Arabic for Beginners
Page 18
“No,” I said. “No. I can’t open a business.”
He looked at me in profound disappointment and disgust.
“I can see that you have no head for business or you would not miss this wonderful opportunity,” he said. “But at least you will buy something or else you have wasted my time.”
“Your time!” I angrily started, but he had moved away. A long glass case held necklaces, and he opened the case and took them out, watching me watch the
jewelry—“Ah—this one I see you do not like—but this one you like, this one is my own design.” The necklace he chose was made of Roman glass, and the silver chain—if it was silver—was oxidized, so it didn’t have the arrogant gleam of the others. The piece of glass itself, small and modest, had the glint of mosaic but was also less glittery and elaborate.
“I have to go,” I said, “my son is sick, I have to go home.” I suddenly felt trapped, as if I might never make it back to Sam and Gabe.
He looked at me again and said, “I see all your thoughts are with your son, and look, now you are crying.”
And it was true. My eyes had started tearing as I spoke, as if saying it out loud—my son is sick—had brought back the anxiety of the last few days. He’d been running a fever, was strangely listless; it was just a virus but he had been sleeping badly, and I had been waking up with him. I was weary and felt unsettled.
The clerk put the necklace down and his fat moist hands reached for my forehead. With two thumbs he stroked my eyebrows, from the centre to the hollows on the side of my head. He then rested his thumbs in the hollows and rotated them. I didn’t know what to do.
“I know how to do this because my sister is a therapist,” he announced. “Your husband should do this for you when you are home.” He stood back and rolled up his sleeve. “The truth is,” he said, “I am also very sick. I was just in the hospital, for my kidney—they gave me two injections—look, here.” In the crook of his elbow were two bruised holes, like the twin fangs of a serpent bite.
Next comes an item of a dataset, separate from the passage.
-- ==== Sys2Proof/Laws/State.lean ====
section
/-! SUPPORT. What each update of the state leaves alone: one lemma per update and field, true by unfolding. -/

namespace Sys2Proof.Machine

variable (s : State)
“And even, it is hurting me now,” he said, reaching his hands behind his thick waist.
“You should go home and rest,” I said.
“I will. I am. I was going home. But you see, I cannot go home with no money.”
He opened his wallet and showed me, but shut it again quickly, because there was money in there, more than I carried on me.
“Do you know how many sales I made today?” he said to me. “One. Only one! So tell me if you want to buy this necklace and make your mother happy. I will give you a very good deal, since you are not buying it for yourself—a lady never buys jewelry for herself.”
I had in my bag a pendant I’d bought for myself earlier that day. The man’s eyes bulged, and the whites were the thick, curdled creamy yellow of pudding. It seemed that he was at once looking at me and looking at the door, my only way out. I wanted to protest that it was my time, my time that had been wasted, that he had drawn me by the elbow like a child into this deserted store. I should have known better than to follow him, and how far away was the street and would anyone hear me if I cried out? But he was rolling up his sleeve and showing me the puncture wounds again and the bruising all the way up his arms and telling me about the hospital procedures that involved—could I be remembering this correctly?—removing his blood and replacing it, so I picked out a necklace from a dusty case and he spread out his fingers and held it out to me, and then insisted on putting it around my neck.
His cold, thick fingers fumbled as he closed the clasp, and I could see his face behind mine in the mirror, but his eyes were somewhere else. I handed him a hundred-shekel bill—he asked for more, but accepted it—and I stumbled back out of the musty, dark shop into the glare and noise of Jaffa Street, discomfited, unraped. I didn’t even look at the necklace properly until I was a few blocks away, when I stopped and leaned against the wall and took it off my neck. The setting was antiqued silver and the pendant was Roman glass, that blued, lacquered opalescence that time had crafted like a pearl around the grit in an oyster. The Old City was full of Roman glass, real and fake, and I assumed that this too was fraudulent. But a year later it was still opaque and glimmering while the larger Roman glass pendant I had bought from a seller I knew and trusted, who I visited and drank tea and practiced Arabic with almost every time I went to the market, had proved to be a fake, the sheen peeling off with wear like foil off a gimcrack ring to reveal the plain new glass underneath.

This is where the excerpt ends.